Task —
When you find the line with "(setKey p k s).composer" among the records below, reproduce it and each line after it exactly, ending with the line with "(setSlot k r s).exch".

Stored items

-- ==== Sys2Proof/Laws/State.lean ====
section
/-! SUPPORT. The fields of State after each update that a shared operation makes: one lemma per field, true by `rfl`, so that
no proof unfolds a record update. -/

namespace Sys2Proof.Machine

/-! ### Ops -/

@[simp] theorem setKey_pending (p : Fin 128) (k : KeyRec) (s : State) : (setKey p k s).pending = s.pending := rfl
@[simp] theorem setKey_mem (p : Fin 128) (k : KeyRec) (s : State) : (setKey p k s).mem = s.mem := rfl
@[simp] theorem setKey_link (p : Fin 128) (k : KeyRec) (s : State) : (setKey p k s).link = s.link := rfl
@[simp] theorem setKey_exch (p : Fin 128) (k : KeyRec) (s : State) : (setKey p k s).exch = s.exch := rfl
@[simp] theorem setKey_journal (p : Fin 128) (k : KeyRec) (s : State) : (setKey p k s).journal = s.journal := rfl
@[simp] theorem setKey_scanner (p : Fin 128) (k : KeyRec) (s : State) : (setKey p k s).scanner = s.scanner := rfl
@[simp] theorem setKey_composer (p : Fin 128) (k : KeyRec) (s : State) :
    (setKey p k s).composer = { s.composer with keys := s.composer.keys.set p.val k } := rfl
@[simp] theorem setKey_profile (p : Fin 128) (k : KeyRec) (s : State) : (setKey p k s).profile = s.profile := rfl
@[simp] theorem setKey_picture (p : Fin 128) (k : KeyRec) (s : State) : (setKey p k s).picture = s.picture := rfl
@[simp] theorem setKey_frames (p : Fin 128) (k : KeyRec) (s : State) : (setKey p k s).frames = s.frames := rfl
@[simp] theorem setKey_scanout (p : Fin 128) (k : KeyRec) (s : State) : (setKey p k s).scanout = s.scanout := rfl
@[simp] theorem setKey_measure (p : Fin 128) (k : KeyRec) (s : State) : (setKey p k s).measure = s.measure := rfl
@[simp] theorem setKey_light (p : Fin 128) (k : KeyRec) (s : State) : (setKey p k s).light = s.light := rfl
@[simp] theorem setKey_lines (p : Fin 128) (k : KeyRec) (s : State) : (setKey p k s).lines = s.lines := rfl
@[simp] theorem setKey_power (p : Fin 128) (k : KeyRec) (s : State) : (setKey p k s).power = s.power := rfl
@[simp] theorem setKey_freeCount (p : Fin 128) (k : KeyRec) (s : State) :
    (setKey p k s).freeCount = s.freeCount := rfl

@[simp] theorem setSlot_pending (k : Fin 16) (r : SlotRec) (s : State) : (setSlot k r s).pending = s.pending := rfl
@[simp] theorem setSlot_mem (k : Fin 16) (r : SlotRec) (s : State) : (setSlot k r s).mem = s.mem := rfl
@[simp] theorem setSlot_link (k : Fin 16) (r : SlotRec) (s : State) : (setSlot k r s).link = s.link := rfl
@[simp] theorem setSlot_exch (k : Fin 16) (r : SlotRec) (s : State) :
    (setSlot k r s).exch = { s.exch with slots := s.exch.slots.set k.val r } := rfl
@[simp] theorem setSlot_journal (k : Fin 16) (r : SlotRec) (s : State) : (setSlot k r s).journal = s.journal := rfl
@[simp] theorem setSlot_scanner (k : Fin 16) (r : SlotRec) (s : State) : (setSlot k r s).scanner = s.scanner := rfl
@[simp] theorem setSlot_composer (k : Fin 16) (r : SlotRec) (s : State) : (setSlot k r s).composer = s.composer := rfl
@[simp] theorem setSlot_profile (k : Fin 16) (r : SlotRec) (s : State) : (setSlot k r s).profile = s.profile := rfl
@[simp] theorem setSlot_picture (k : Fin 16) (r : SlotRec) (s : State) : (setSlot k r s).picture = s.picture := rfl
@[simp] theorem setSlot_frames (k : Fin 16) (r : SlotRec) (s : State) : (setSlot k r s).frames = s.frames := rfl
@[simp] theorem setSlot_scanout (k : Fin 16) (r : SlotRec) (s : State) : (setSlot k r s).scanout = s.scanout := rfl
@[simp] theorem setSlot_measure (k : Fin 16) (r : SlotRec) (s : State) : (setSlot k r s).measure = s.measure := rfl
@[simp] theorem setSlot_light (k : Fin 16) (r : SlotRec) (s : State) : (setSlot k r s).light = s.light := rfl
@[simp] theorem setSlot_lines (k : Fin 16) (r : SlotRec) (s : State) : (setSlot k r s).lines = s.lines := rfl
@[simp] theorem setSlot_power (k : Fin 16) (r : SlotRec) (s : State) : (setSlot k r s).power = s.power := rfl
@[simp] theorem setSlot_freeCount (k : Fin 16) (r : SlotRec) (s : State) :
    (setSlot k r s).freeCount = s.freeCount := rfl

@[simp] theorem setSlotState_pending (k : Fin 16) (st : SlotState) (s : State) :
    (setSlotState k st s).pending = s.pending := rfl
@[simp] theorem setSlotState_mem (k : Fin 16) (st : SlotState) (s : State) : (setSlotState k st s).mem = s.mem := rfl
@[simp] theorem setSlotState_link (k : Fin 16) (st : SlotState) (s : State) :
    (setSlotState k st s).link = s.link := rfl
@[simp] theorem setSlotState_exch (k : Fin 16) (st : SlotState) (s : State) :
    (setSlotState k st s).exch = { s.exch with slots := s.exch.slots.set k.val { slot s k with state := st } } := rfl
@[simp] theorem setSlotState_journal (k : Fin 16) (st : SlotState) (s : State) :
    (setSlotState k st s).journal = s.journal := rfl
@[simp] theorem setSlotState_scanner (k : Fin 16) (st : SlotState) (s : State) :
    (setSlotState k st s).scanner = s.scanner := rfl
@[simp] theorem setSlotState_composer (k : Fin 16) (st : SlotState) (s : State) :
    (setSlotState k st s).composer = s.composer := rfl
@[simp] theorem setSlotState_profile (k : Fin 16) (st : SlotState) (s : State) :
    (setSlotState k st s).profile = s.profile := rfl
@[simp] theorem setSlotState_picture (k : Fin 16) (st : SlotState) (s : State) :
    (setSlotState k st s).picture = s.picture := rfl
@[simp] theorem setSlotState_frames (k : Fin 16) (st : SlotState) (s : State) :
    (setSlotState k st s).frames = s.frames := rfl
@[simp] theorem setSlotState_scanout (k : Fin 16) (st : SlotState) (s : State) :
    (setSlotState k st s).scanout = s.scanout := rfl
@[simp] theorem setSlotState_measure (k : Fin 16) (st : SlotState) (s : State) :
    (setSlotState k st s).measure = s.measure := rfl
@[simp] theorem setSlotState_light (k : Fin 16) (st : SlotState) (s : State) :
    (setSlotState k st s).light = s.light := rfl
@[simp] theorem setSlotState_lines (k : Fin 16) (st : SlotState) (s : State) :
    (setSlotState k st s).lines = s.lines := rfl
@[simp] theorem setSlotState_power (k : Fin 16) (st : SlotState) (s : State) :
    (setSlotState k st s).power = s.power := rfl
@[simp] theorem setSlotState_freeCount (k : Fin 16) (st : SlotState) (s : State) :
    (setSlotState k st s).freeCount = s.freeCount := rfl

@[simp] theorem freeSlots_pending (s : State) : (freeSlots s).pending = s.pending := rfl
@[simp] theorem freeSlots_mem (s : State) : (freeSlots s).mem = s.mem := rfl
@[simp] theorem freeSlots_link (s : State) : (freeSlots s).link = s.link := rfl
@[simp] theorem freeSlots_exch (s : State) :
    (freeSlots s).exch = { s.exch with slots := s.exch.slots.map fun r => { r with state := .free } } := rfl
@[simp] theorem freeSlots_journal (s : State) : (freeSlots s).journal = s.journal := rfl
@[simp] theorem freeSlots_scanner (s : State) : (freeSlots s).scanner = s.scanner := rfl
@[simp] theorem freeSlots_composer (s : State) : (freeSlots s).composer = s.composer := rfl
@[simp] theorem freeSlots_profile (s : State) : (freeSlots s).profile = s.profile := rfl
@[simp] theorem freeSlots_picture (s : State) : (freeSlots s).picture = s.picture := rfl
@[simp] theorem freeSlots_frames (s : State) : (freeSlots s).frames = s.frames := rfl
@[simp] theorem freeSlots_scanout (s : State) : (freeSlots s).scanout = s.scanout := rfl
@[simp] theorem freeSlots_measure (s : State) : (freeSlots s).measure = s.measure := rfl
@[simp] theorem freeSlots_light (s : State) : (freeSlots s).light = s.light := rfl
@[simp] theorem freeSlots_lines (s : State) : (freeSlots s).lines = s.lines := rfl
@[simp] theorem freeSlots_power (s : State) : (freeSlots s).power = s.power := rfl
@[simp] theorem freeSlots_freeCount (s : State) : (freeSlots s).freeCount = s.freeCount := rfl

@[simp] theorem refuse_pending (offset : Nat) (s : State) : (refuse offset s).pending = s.pending := rfl
@[simp] theorem refuse_mem (offset : Nat) (s : State) : (refuse offset s).mem = s.mem := rfl
@[simp] theorem refuse_link (offset : Nat) (s : State) : (refuse offset s).link = s.link := rfl
@[simp] theorem refuse_exch (offset : Nat) (s : State) :
    (refuse offset s).exch =
      { s.exch with refused := min (s.exch.refused + 1) 65535, lastRefused := BitVec.ofNat 16 offset } := rfl
@[simp] theorem refuse_journal (offset : Nat) (s : State) : (refuse offset s).journal = s.journal := rfl
@[simp] theorem refuse_scanner (offset : Nat) (s : State) : (refuse offset s).scanner = s.scanner := rfl
@[simp] theorem refuse_composer (offset : Nat) (s : State) : (refuse offset s).composer = s.composer := rfl
@[simp] theorem refuse_profile (offset : Nat) (s : State) : (refuse offset s).profile = s.profile := rfl
@[simp] theorem refuse_picture (offset : Nat) (s : State) : (refuse offset s).picture = s.picture := rfl
@[simp] theorem refuse_frames (offset : Nat) (s : State) : (refuse offset s).frames = s.frames := rfl
@[simp] theorem refuse_scanout (offset : Nat) (s : State) : (refuse offset s).scanout = s.scanout := rfl
@[simp] theorem refuse_measure (offset : Nat) (s : State) : (refuse offset s).measure = s.measure := rfl
@[simp] theorem refuse_light (offset : Nat) (s : State) : (refuse offset s).light = s.light := rfl
@[simp] theorem refuse_lines (offset : Nat) (s : State) : (refuse offset s).lines = s.lines := rfl
@[simp] theorem refuse_power (offset : Nat) (s : State) : (refuse offset s).power = s.power := rfl
@[simp] theorem refuse_freeCount (offset : Nat) (s : State) : (refuse offset s).freeCount = s.freeCount := rfl

@[simp] theorem writeRow_pending (buf : Buffer) (x y : Nat) (px : List Half) (s : State) :
    (writeRow buf x y px s).pending = s.pending := rfl
@[simp] theorem writeRow_mem (buf : Buffer) (x y : Nat) (px : List Half) (s : State) :
    (writeRow buf x y px s).mem = s.mem := rfl
@[simp] theorem writeRow_link (buf : Buffer) (x y : Nat) (px : List Half) (s : State) :
    (writeRow buf x y px s).link = s.link := rfl
@[simp] theorem writeRow_exch (buf : Buffer) (x y : Nat) (px : List Half) (s : State) :
    (writeRow buf x y px s).exch = s.exch := rfl
@[simp] theorem writeRow_journal (buf : Buffer) (x y : Nat) (px : List Half) (s : State) :
    (writeRow buf x y px s).journal = s.journal := rfl
@[simp] theorem writeRow_scanner (buf : Buffer) (x y : Nat) (px : List Half) (s : State) :
    (writeRow buf x y px s).scanner = s.scanner := rfl
@[simp] theorem writeRow_composer (buf : Buffer) (x y : Nat) (px : List Half) (s : State) :
    (writeRow buf x y px s).composer = s.composer := rfl
@[simp] theorem writeRow_profile (buf : Buffer) (x y : Nat) (px : List Half) (s : State) :
    (writeRow buf x y px s).profile = s.profile := rfl
@[simp] theorem writeRow_picture (buf : Buffer) (x y : Nat) (px : List Half) (s : State) :
    (writeRow buf x y px s).picture = s.picture := rfl
@[simp] theorem writeRow_frames (buf : Buffer) (x y : Nat) (px : List Half) (s : State) :
    (writeRow buf x y px s).frames =
      s.frames.set buf ((s.frames.get buf).writes (y * Config.rowBytes + 2 * x) (px.flatMap bytes2)) := rfl
@[simp] theorem writeRow_scanout (buf : Buffer) (x y : Nat) (px : List Half) (s : State) :
    (writeRow buf x y px s).scanout = s.scanout := rfl
@[simp] theorem writeRow_measure (buf : Buffer) (x y : Nat) (px : List Half) (s : State) :
    (writeRow buf x y px s).measure = s.measure := rfl
@[simp] theorem writeRow_light (buf : Buffer) (x y : Nat) (px : List Half) (s : State) :
    (writeRow buf x y px s).light = s.light := rfl
@[simp] theorem writeRow_lines (buf : Buffer) (x y : Nat) (px : List Half) (s : State) :
    (writeRow buf x y px s).lines = s.lines := rfl
@[simp] theorem writeRow_power (buf : Buffer) (x y : Nat) (px : List Half) (s : State) :
    (writeRow buf x y px s).power = s.power := rfl
@[simp] theorem writeRow_freeCount (buf : Buffer) (x y : Nat) (px : List Half) (s : State) :
    (writeRow buf x y px s).freeCount = s.freeCount := rfl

Solution for this problem —
    (setKey p k s).composer = { s.composer with keys := s.composer.keys.set p.val k } := rfl
@[simp] theorem setKey_profile (p : Fin 128) (k : KeyRec) (s : State) : (setKey p k s).profile = s.profile := rfl
@[simp] theorem setKey_picture (p : Fin 128) (k : KeyRec) (s : State) : (setKey p k s).picture = s.picture := rfl
@[simp] theorem setKey_frames (p : Fin 128) (k : KeyRec) (s : State) : (setKey p k s).frames = s.frames := rfl
@[simp] theorem setKey_scanout (p : Fin 128) (k : KeyRec) (s : State) : (setKey p k s).scanout = s.scanout := rfl
@[simp] theorem setKey_measure (p : Fin 128) (k : KeyRec) (s : State) : (setKey p k s).measure = s.measure := rfl
@[simp] theorem setKey_light (p : Fin 128) (k : KeyRec) (s : State) : (setKey p k s).light = s.light := rfl
@[simp] theorem setKey_lines (p : Fin 128) (k : KeyRec) (s : State) : (setKey p k s).lines = s.lines := rfl
@[simp] theorem setKey_power (p : Fin 128) (k : KeyRec) (s : State) : (setKey p k s).power = s.power := rfl
@[simp] theorem setKey_freeCount (p : Fin 128) (k : KeyRec) (s : State) :
    (setKey p k s).freeCount = s.freeCount := rfl

@[simp] theorem setSlot_pending (k : Fin 16) (r : SlotRec) (s : State) : (setSlot k r s).pending = s.pending := rfl
@[simp] theorem setSlot_mem (k : Fin 16) (r : SlotRec) (s : State) : (setSlot k r s).mem = s.mem := rfl
@[simp] theorem setSlot_link (k : Fin 16) (r : SlotRec) (s : State) : (setSlot k r s).link = s.link := rfl
@[simp] theorem setSlot_exch (k : Fin 16) (r : SlotRec) (s : State) :
    (setSlot k r s).exch = { s.exch with slots := s.exch.slots.set k.val r } := rfl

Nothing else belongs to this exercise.